BRIEF: Hunt through the entries for the word "bool" and copy each line in which it appears.

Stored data
-- ==== Sys2Proof/Machine/Entries3.lean ====
section
/-! DEFINITION. The dictionary entries of chapters 09, 10, 11, 12: one definition per row of the chapters' entry lists
(name, address, type, access class, default, owner, check set, stated values). -/

namespace Sys2Proof.Machine.E

/-- `SYN_SAFE_CLOCKS` (R246). -/
def synSafeClocks : Entry :=
  { idx := 0x5000, sub := 0x0, ty := .enum, cls := .rw, dflt := 1, owner := (.world 0), check := true, vals := [(0,
    1)] }
/-- `SYN_SAFE_PULSES` (R246). -/
def synSafePulses : Entry :=
  { idx := 0x5000, sub := 0x1, ty := .enum, cls := .rw, owner := (.world 0), check := true, vals := [(0, 1)] }
/-- `SYN_REALIGN_ON_STEP` (R246). -/
def synRealignOnStep : Entry :=
  { idx := 0x5000, sub := 0x2, ty := .bool, cls := .rw, owner := (.world 0), check := true }
/-- `SYN_REALIGN` (R246). -/
def synRealign : Entry :=
  { idx := 0x5000, sub := 0x3, ty := .u8, cls := .cmd, owner := (.world 0), vals := [(1, 1)] }
/-- `SYN_BYPASS_SWITCHES` (R246). -/
def synBypassSwitches : Entry :=
  { idx := 0x5000, sub := 0x4, ty := .u32, cls := .cor }
/-- `MDLL_ENABLE` (R246). -/
def mdllEnable : Entry :=
  { idx := 0x5100, sub := 0x0, stride := 0x20, count := 4, ty := .bool, cls := .rw, dfltAt := [(0, 1), (1, 1)],
    owner := (.world 0), check := true }
/-- `MDLL_REF` (R246). -/
def mdllRef : Entry :=
  { idx := 0x5100, sub := 0x1, stride := 0x20, count := 4, ty := .enum, cls := .rw, owner := (.world 0), check :=
    true, vals := [(0, 8)] }
/-- `MDLL_REF_HZ` (R246). -/
def mdllRefHz : Entry :=
  { idx := 0x5100, sub := 0x2, stride := 0x20, count := 4, ty := .u32, cls := .rw, dflt := 10000000, owner :=
    (.world 0), check := true, vals := [(5000000, 156250000)] }
/-- `MDLL_MULT_N` (R246). -/
def mdllMultN : Entry :=
  { idx := 0x5100, sub := 0x3, stride := 0x20, count := 4, ty := .u16, cls := .rw, dflt := 500, dfltAt := [(1,
    515)], owner := (.world 0), check := true, vals := [(20, 1280)] }
/-- `MDLL_MULT_F` (R246). -/
def mdllMultF : Entry :=
  { idx := 0x5100, sub := 0x4, stride := 0x20, count := 4, ty := .u32, cls := .rw, dfltAt := [(1, 2684354560)],
    owner := (.world 0), check := true }
/-- `MDLL_GLITCH` (R246). -/
def mdllGlitch : Entry :=
  { idx := 0x5100, sub := 0x5, stride := 0x20, count := 4, ty := .u16, cls := .rw, dflt := 100, owner := (.world 0),
    check := true, vals := [(1, 2500)] }
/-- `MDLL_RETURN_HOLD` (R246). -/
def mdllReturnHold : Entry :=
  { idx := 0x5100, sub := 0x6, stride := 0x20, count := 4, ty := .u32, cls := .rw, dflt := 1000, owner := (.world
    0), check := true, vals := [(10, 60000)] }
/-- `MDLL_STATE` (R246). -/
def mdllState : Entry :=
  { idx := 0x5110, sub := 0x0, stride := 0x20, count := 4, ty := .enum, cls := .ro }
/-- `MDLL_VCO_FREQ` (R246). -/
def mdllVcoFreq : Entry :=
  { idx := 0x5110, sub := 0x1, stride := 0x20, count := 4, ty := .u64, cls := .ro }
/-- `MDLL_COUNT_ERR` (R246). -/
def mdllCountErr : Entry :=
  { idx := 0x5110, sub := 0x2, stride := 0x20, count := 4, ty := .i32, cls := .ro }
/-- `MDLL_PHASE_ERR` (R246). -/
def mdllPhaseErr : Entry :=
  { idx := 0x5110, sub := 0x3, stride := 0x20, count := 4, ty := .i32, cls := .ro }
/-- `MDLL_LOCK_LOSSES` (R246). -/
def mdllLockLosses : Entry :=
  { idx := 0x5110, sub := 0x4, stride := 0x20, count := 4, ty := .u32, cls := .cor }
/-- `CLKOUT_ENABLE` (R246). -/
def clkoutEnable : Entry :=
  { idx := 0x5400, sub := 0x0, stride := 0x10, count := 16, ty := .bool, cls := .rw, owner := (.world 0), check :=
    true }
/-- `CLKOUT_SRC` (R246). -/
def clkoutSrc : Entry :=
  { idx := 0x5400, sub := 0x1, stride := 0x10, count := 16, ty := .u8, cls := .rw, owner := (.world 0), check :=
    true, vals := [(0, 3)] }
/-- `CLKOUT_DIV` (R246). -/
def clkoutDiv : Entry :=
  { idx := 0x5400, sub := 0x2, stride := 0x10, count := 16, ty := .u32, cls := .rw, dflt := 32, owner := (.world 0),
    check := true, vals := [(4, 16777215)] }
/-- `CLKOUT_PHASE` (R246). -/
def clkoutPhase : Entry :=
  { idx := 0x5400, sub := 0x3, stride := 0x10, count := 16, ty := .u64, cls := .rw, owner := (.world 0), check :=
    true }
/-- `CLKOUT_STATE` (R246). -/
def clkoutState : Entry :=
  { idx := 0x5400, sub := 0x4, stride := 0x10, count := 16, ty := .enum, cls := .ro }
/-- `CLKOUT_STATUS` (R246). -/
def clkoutStatus : Entry :=
  { idx := 0x5400, sub := 0x5, stride := 0x10, count := 16, ty := .u32, cls := .ro }
/-- `CLKOUT_EDGE_TIME` (R246). -/
def clkoutEdgeTime : Entry :=
  { idx := 0x5400, sub := 0x6, stride := 0x10, count := 16, words := 2, ty := .time96, cls := .ro }
/-- `CLKOUT_EDGE_BOUND` (R246). -/
def clkoutEdgeBound : Entry :=
  { idx := 0x5400, sub := 0x8, stride := 0x10, count := 16, ty := .bound32, cls := .ro, dflt := 0xFFFFFFFF }
/-- `CLKOUT_BYPASS_DIV` (R246). -/
def clkoutBypassDiv : Entry :=
  { idx := 0x5400, sub := 0x9, stride := 0x10, count := 16, ty := .u32, cls := .ro }
/-- `PPS_MODE` (R246). -/
def ppsMode : Entry :=
  { idx := 0x5600, sub := 0x0, stride := 0x10, count := 8, ty := .enum, cls := .rw, owner := (.world 0), check :=
    true, vals := [(0, 3)] }
/-- `PPS_PERIOD` (R246). -/
def ppsPeriod : Entry :=
  { idx := 0x5600, sub := 0x1, stride := 0x10, count := 8, ty := .u64, cls := .rw, dflt := 1000000000000, owner :=
    (.world 0), check := true, vals := [(16000, 4294967295000000)] }
/-- `PPS_OFFSET` (R246). -/
def ppsOffset : Entry :=
  { idx := 0x5600, sub := 0x2, stride := 0x10, count := 8, ty := .i64, cls := .rw, owner := (.world 0), check :=
    true, vals := [(-500000000000, 500000000000)] }
/-- `PPS_WIDTH` (R246). -/
def ppsWidth : Entry :=
  { idx := 0x5600, sub := 0x3, stride := 0x10, count := 8, ty := .u64, cls := .rw, dflt := 100000000000, owner :=
    (.world 0), check := true, vals := [(4000, 18446744073709551615)] }
/-- `PPS_POLARITY` (R246). -/
def ppsPolarity : Entry :=
  { idx := 0x5600, sub := 0x4, stride := 0x10, count := 8, ty := .enum, cls := .rw, owner := (.world 0), check :=
    true, vals := [(0, 1)] }
/-- `PPS_FOLLOW_CH` (R246). -/
def ppsFollowCh : Entry :=
  { idx := 0x5600, sub := 0x5, stride := 0x10, count := 8, ty := .u8, cls := .rw, owner := (.world 0), check :=
    true, vals := [(0, 11)] }
/-- `PPS_STATE` (R246). -/
def ppsState : Entry :=
  { idx := 0x5600, sub := 0x6, stride := 0x10, count := 8, ty := .enum, cls := .ro }
/-- `PPS_LAST_EDGE` (R246). -/
def ppsLastEdge : Entry :=
  { idx := 0x5600, sub := 0x7, stride := 0x10, count := 8, words := 2, ty := .time96, cls := .ro }
/-- `PPS_LAST_BOUND` (R246). -/
def ppsLastBound : Entry :=
  { idx := 0x5600, sub := 0x9, stride := 0x10, count := 8, ty := .bound32, cls := .ro, dflt := 0xFFFFFFFF }
/-- `PPS_MISSED` (R246). -/
def ppsMissed : Entry :=
  { idx := 0x5600, sub := 0xA, stride := 0x10, count := 8, ty := .u32, cls := .cor }
/-- `PPS_SKIPPED` (R246). -/
def ppsSkipped : Entry :=
  { idx := 0x5600, sub := 0xB, stride := 0x10, count := 8, ty := .u32, cls := .cor }
/-- `TL_MDLL` (R246). -/
def tlMdll : Entry :=
  { idx := 0x5800, sub := 0x0, ty := .u8, cls := .rw, dflt := 1, owner := (.world 0), check := true, vals := [(0,
    3)] }
/-- `TL_GROUP_SEQ` (R246). -/
def tlGroupSeq : Entry :=
  { idx := 0x5800, sub := 0x1, ty := .u16, cls := .ro }
/-- `TL_ENABLE` (R246). -/
def tlEnable : Entry :=
  { idx := 0x5810, sub := 0x0, stride := 0x10, count := 8, ty := .bool, cls := .rw, owner := (.world 0), check :=
    true }
/-- `TL_STATE` (R246). -/
def tlState : Entry :=
  { idx := 0x5810, sub := 0x1, stride := 0x10, count := 8, ty := .enum, cls := .ro }
/-- `TL_REASON` (R246). -/
def tlReason : Entry :=
  { idx := 0x5810, sub := 0x2, stride := 0x10, count := 8, ty := .enum, cls := .ro }
/-- `TL_UNDERRUNS` (R246). -/
def tlUnderruns : Entry :=
  { idx := 0x5810, sub := 0x3, stride := 0x10, count := 8, ty := .u32, cls := .cor }
/-- `TL_CLOCK_LOSSES` (R246). -/
def tlClockLosses : Entry :=
  { idx := 0x5810, sub := 0x4, stride := 0x10, count := 8, ty := .u32, cls := .cor }
/-- `TL_INVALID_FRAMES` (R246). -/
def tlInvalidFrames : Entry :=
  { idx := 0x5810, sub := 0x5, stride := 0x10, count := 8, ty := .u32, cls := .cor }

RESPONSE:
  { idx := 0x5000, sub := 0x2, ty := .bool, cls := .rw, owner := (.world 0), check := true }
  { idx := 0x5100, sub := 0x0, stride := 0x20, count := 4, ty := .bool, cls := .rw, dfltAt := [(0, 1), (1, 1)],
  { idx := 0x5400, sub := 0x0, stride := 0x10, count := 16, ty := .bool, cls := .rw, owner := (.world 0), check :=
  { idx := 0x5810, sub := 0x0, stride := 0x10, count := 8, ty := .bool, cls := .rw, owner := (.world 0), check :=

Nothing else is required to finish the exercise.